++++ Records supplied ++++

-- ==== Sys2Proof/Machine/Ops.lean ====
section
/-! DEFINITION. The named operations over the state: engines and domains, registers, extents and clocks' owners, edges
and queues, events to the host, completions, and taking an exception (an actor's fault, a sequencer's trap) with the
return from one. -/

namespace Sys2Proof.Machine

/-! ### Engines, tiles and domains -/

/-- The three kinds of programmable engine (R21). -/
inductive Engine where
  | actor | gallery | root
  deriving DecidableEq, Repr

/-- The engine that a core number names (see `State.cur`). -/
def engineOf (p : Nat) : Engine := if p < 128 then .gallery else if p < 256 then .root else .actor

/-- Is the core an actor's firing slot? -/
def isActor (p : Nat) : Bool := engineOf p == .actor

/-- The physical tile of an actor's firing slot. -/
def tileOf (p : Nat) : Nat := (p - 256) / 4

/-- The firing slot on its tile, or the program slot on its sequencer. -/
def slotOf (p : Nat) : Nat := if p < 128 then p % 8 else if p < 256 then p - 128 else (p - 256) % 4

/-- The gallery that holds a tile (R1). -/
def galleryOfTile (t : Nat) : Nat := t / 256 * 4 + t % 32 / 8

/-- Does the tile lie in row 0 of its gallery? -/
def inRow0 (t : Nat) : Bool := t / 32 % 8 == 0

/-- A copy engine's party: an actor core's by its tile, a sequencer's by the sequencer (R225). -/
def copyParty (p : Nat) : Nat := if p < 128 then 6100 + p / 8 else if p < 256 then 6116 else 5000 + tileOf p
/-- A tile's matrix fetch unit's party. -/
def fetchParty (t : Nat) : Nat := 7000 + t
/-- The party of a unit of a sill (R39): 0 is the sampler, 1 the acceptance unit, 2 the commit unit, and 3 the generator's side of
SEED. -/
def sillParty (g u : Nat) : Nat := 8100 + 16 * u + g
/-- The lease service's party. -/
def leaseParty : Nat := 8200
/-- The host port's party. -/
def hostParty : Nat := 8300
/-- A peer port's party. -/
def peerParty (p : Nat) : Nat := 8310 + p
/-- A selection channel's party (R402). -/
def chanParty (g c : Nat) : Nat := 8500 + 8 * g + c
/-- A tile's stream-port unit's party. -/
def portParty (t : Nat) : Nat := 9000 + t
/-- An operator slot context's party. -/
def slotParty (t c k : Nat) : Nat := 20000 + 96 * t + 24 * c + k

/-- The party that the requests of a firing or a program pass to when it leaves its slot, whose next occupant is another
party (R39, R41): `k` sets it apart. -/
def ghostParty (p k : Nat) : Nat := p % 2 ^ 32 + 2 ^ 32 * (k + 8)
/-- The party that a suspended firing of context `c` is while it waits (R41, R155). -/
def parkedParty (p c : Nat) : Nat := p % 2 ^ 32 + 2 ^ 32 * (c + 1)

++++

_What you are asked to do_
Could you return exactly the lines above from the line with "def galleryOfTile (t" to the line with "sequencer (R225). -/", both included, and nothing else?

_Answer to the problem_
def galleryOfTile (t : Nat) : Nat := t / 256 * 4 + t % 32 / 8

/-- Does the tile lie in row 0 of its gallery? -/
def inRow0 (t : Nat) : Bool := t / 32 % 8 == 0

/-- A copy engine's party: an actor core's by its tile, a sequencer's by the sequencer (R225). -/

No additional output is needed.